Еврей читывал Narratio prima Лаухена, о Коперниковой космологии. Новые теории озадачивали его и забавляли.
- Но полагаете ли вы их истинными? - домогался Кеплер; старый вопрос.
Винклеман пожал плечами.
- Истинными? Вот с этим словом я не в ладах. - Когда улыбался, еще очевидней становилось, что он еврей. - Возможно - да, Солнце в центре, видимое божество, как утверждает Трисмегист. Но когда доктор Коперник это нам доказывает в знаменитой своей системе, что, я вас спрашиваю, что здесь такого удивительного, чего б мы не имели прежде?
Кеплер не понял.
- Но наука, - он хмурился, - наука есть способ познанья.
- Познанья, да: но как насчет пониманья? Сейчас я вам объясню, в чем разница между евреями и христианами, вы слушайте. Прежде чем высказано, названо, ничто для вас не существует. Для вас все - слова. Да сам ваш Иисус Христос - слово, ставшее плотью!
Кеплер улыбался. Смеются над ним, что ли?
- Ну а у евреев как?
- Есть шутка старая, будто бы Бог в начале сказал избранному народу все, все, но ничего не объяснил, так что теперь мы все знаем, но ничегошеньки-то мы не понимаем. Да и не такая уж это шутка, если подумать. Есть в нашей религии такое, чего мы не называем, имени чего не произносим, ибо сказать, назвать… значит повредить. Может, и с вашей наукой то же?
- Но… повредить?
- Ну, я не знаю, - пожатье плеч. - Кто я такой? Простой точильщик линз. Теорий этих ваших, этих ваших систем не понимаю, да стар уж - изучать. Но вы, мой друг, - опять он улыбнулся, и Кеплер понял: над ним смеются, - вы созданы для великого, это мне ясно.

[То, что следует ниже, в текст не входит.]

/-- A label as recorded reads back (R15, R16): the three sectors of an image whose fields fit their octets are readable and
give the image. The sector events of a label write (R131): sectors 1, 2 and then 0 are recorded, the three are read back, and
a label that reads back as its image makes the label CURRENT and ends the request DONE; one that does not, at its last
attempt, makes it STALE, posts LABEL_FAULT to all four ports and ends the request ENDED WRITE_CHECK. The last sector of a
load's label read (R24, R25, R116): the map, serial and label state as the label gives them, or empty, absent and STALE with
LABEL_FAULT where it is unreadable, the drive READY, attention PACK_READY set for all four ports, its waiting START DRIVE
requests ended DONE in arrival order; 8 or fewer alternates free in the map as loaded, SPARES_LOW is posted to all four ports
and the check is off, else it is armed (R132). The model's choices: the retry counter returned to 0 with each label sector
(log entry 24), recording at the sector's end with what the heads deliver as operand (log entry 11), where the arm in fact
stands (log entry 12), and the chains behind the ended requests released after the last of them (log entry 43). -/
def Obligations.LabelRoundTrip : Prop :=
  (∀ m : LabelImage, m.serial < 2 ^ 32 → m.generation < 2 ^ 16 → m.entries.length ≤ 128 →
    (∀ e ∈ m.entries, match e with
      | .assign h k _ => h < 8960 ∧ k < 128
      | .retire k => k < 128) →
    noClash m.entries = true →
    let b := labelBlocks m
    b.1.length = 512 ∧ b.2.1.length = 512 ∧ b.2.2.length = 512 ∧ readLabel b.1 b.2.1 b.2.2 = some m)
  ∧ (∀ (d : Drive) (n : Fin 24) (read : SurfaceRead) (s : State) (r : Request) (j : LabelJob), s.onSector d r →
    r.earlyEnded = false → r.op = none → r.label = some j →
    let dr := s.drive d
    let u := s.onDrive d fun dr => { dr with sector := n.val, elapsed := 0 }
    let sec := match j.step with
      | 0 => 1
      | 1 => 2
      | 2 => 0
      | i => i - 3
    let found := dr.found sec read
    let wrote := match j.step with
      | 0 => (labelBlocks j.image).2.1
      | 1 => (labelBlocks j.image).2.2
      | _ => (labelBlocks j.image).1
    let recorded := u.onDrive d fun dr =>
      dr.record (dr.underHeads sec) (overwrite (dr.recorded (dr.underHeads sec)) found wrote)
    let idGood := idCondition found.id dr.curCyl dr.head sec .label = none
    let readGood := readCondition found dr.curCyl dr.head sec .label = none
    let back := j.back ++ [found.data.block]
    let same := readLabel (back.getD 0 []) (back.getD 1 []) (back.getD 2 []) = some j.image
    (j.step = 0 → idGood → n.val = 2 → dr.writeFault = false →
      exec (.sectorEvent d n read) s = .next (State.close s
        (recorded.withRequest { r with label := some { j with step := 1 }, retries := 0 })))
    ∧ ((j.step = 1 ∨ j.step = 2) → idGood → s.onPath0 r →
      exec (.sectorEvent d n read) s = .next (State.close s (recorded.path0Handed.withRequest
        { r with label := some { j with step := j.step + 1 }, retries := 0, state := .positioned, phase := .idle })))
    ∧ ((j.step = 3 ∨ j.step = 4) → readGood → n.val = sec + 1 →
      exec (.sectorEvent d n read) s = .next (State.close s
        (u.withRequest { r with label := some { j with step := j.step + 1, back := back }, retries := 0 })))
    ∧ (j.step = 5 → readGood → same → s.onPath0 r →
      exec (.sectorEvent d n read) s = .next (State.close s ((u.path0Handed.onDrive d fun dr =>
        { dr with map := { dr.map with labelState := .current, generation := j.image.generation } }).conclude r.rid
          (Ending.make .done .none))))
    ∧ (j.step = 5 → readGood → ¬same → s.settings.retryLimit ≤ j.attempt → s.onPath0 r →
      ∃ t : State, exec (.sectorEvent d n read) s = .next (State.close s (t.conclude r.rid
          (Ending.at .ended .writeCheck { cyl := 568, head := 0, sector := 0 })))
        ∧ t = { u.path0Handed.onDrive d fun dr => { dr with map := { dr.map with labelState := .stale } } with
            ports := t.ports }
        ∧ ∀ q : Port, t.port q = (s.port q).posted .labelFault (.drive d) .none))
  ∧ ∀ (d : Drive) (n : Fin 24) (read : SurfaceRead) (s : State), s.powered = true → (s.drive d).motor = .atSpeed →
    (s.drive d).state = .loading → (s.drive d).load.step = .read → (s.drive d).load.passing = true →
    (s.drive d).load.sector = 2 →
    let dr := s.drive d
    let found := dr.found 2 read
    readCondition found dr.curCyl dr.head 2 .label = none →
    let blocks := dr.load.blocks ++ [found.data.block]
    let label := readLabel (blocks.getD 0 []) (blocks.getD 1 []) (blocks.getD 2 [])
    let starts := s.table.filter fun q =>
      decide (q.drive = d) && decide (q.kind = .startDrive) && decide (q.state = .controlWait)
    let ready := fun (serial : Option Nat) (m : MapRec) (dr : DriveRec) =>
      { dr with
        sector := n.val, elapsed := 0, state := .ready, arm := .idle, owner := none, load := LoadRec.initial
        serial := serial, map := m, unit := { dr.unit with attention := Vector.replicate 4 (some .packReady) } }
    (∀ m, label = some m →
      let low := (freeIndices (sortBy MapEntry.key m.entries)).length ≤ 8
      ∃ t, exec (.sectorEvent d n read) s = .next (State.close s
          (State.endTogether t (starts.map (·.rid))))
        ∧ t = { s.onDrive d (ready (some m.serial)
              { entries := sortBy MapEntry.key m.entries, labelState := .current, generation := m.generation
                armed := decide ¬low }) with ports := t.ports }
        ∧ ∀ q : Port, t.port q =
            (if low then (s.port q).posted .sparesLow (.drive d) .none else s.port q).posted .attention (.drive d)
              (.reason .packReady))
    ∧ (label = none →
      ∃ t, exec (.sectorEvent d n read) s = .next (State.close s
          (State.endTogether t (starts.map (·.rid))))
        ∧ t = { s.onDrive d (ready none { entries := [], labelState := .stale, generation := 0, armed := true }) with
            ports := t.ports }
        ∧ ∀ q : Port, t.port q = ((s.port q).posted .labelFault (.drive d) .none).posted .attention (.drive d)
            (.reason .packReady))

Там-то, в Линце, под веселым темным оком Винклемана, он и услышал смутный гул великой пятинотной гаммы, положенной в основу музыки сфер. Во всем, во всем он теперь видел соотношения, без коих мир немыслим, - в законах архитектурных, в живописи, в метре поэтическом, в причудах ритма, да что! - в самих красках, запахах, оттенках вкуса, в соразмерностях тела человеческого. Серебряная, тонкая струна все туже в нем натягивалась и звенела. Вечерами сидел он с приятелем над мастерской, пил, курил трубку, и говорил, и говорил, и говорил. Он уже вполне оправился, мог ехать в Тюбинген, но не трогался с места, все оставаясь в Австрии, где люди эрцгерцога могли всякий миг его схватить. Еврей его наблюдал, спокойно, тихо, и порою сквозь винный, сквозь табачный туман казалось Кеплеру, что этим тихим, сторожким взглядом из него медленно и нежно тянут что-то - бесценный, неосязаемый состав. И лезли в голову Нострадамус и Альберт Великий, чьи тома жили на полках у еврея, и думалось о тех молчаньях, о шепотах за прикрытыми дверями, о серых формах, клубящихся туманно, какие ему сквозили в опечатанных сосудах в мастерской. Или его хотят околдовать? При этой мысли становилось жарко, он чувствовал неловкость, вроде той, что заставляла отворачиваться от подкаблучной улыбочки еврея, с какою тот поглядывал порой на юную жену. Да, вот оно, вот - изгнанье.
И оно кончилось. Из непогожего рассвета к двери Винклемана прискакал посол от Штефана Шпайделя. Кеплер, зябнущий, босой, не стряхнув остатков сна, стоя на сыром ветру, трясущимися пальцами сломал знакомую печать управы. Конь, жевавший удила, сронил с губ пену ему на бровь. Эрцгерцог согласился в общей высылке сделать исключенья. Кеплер может воротиться.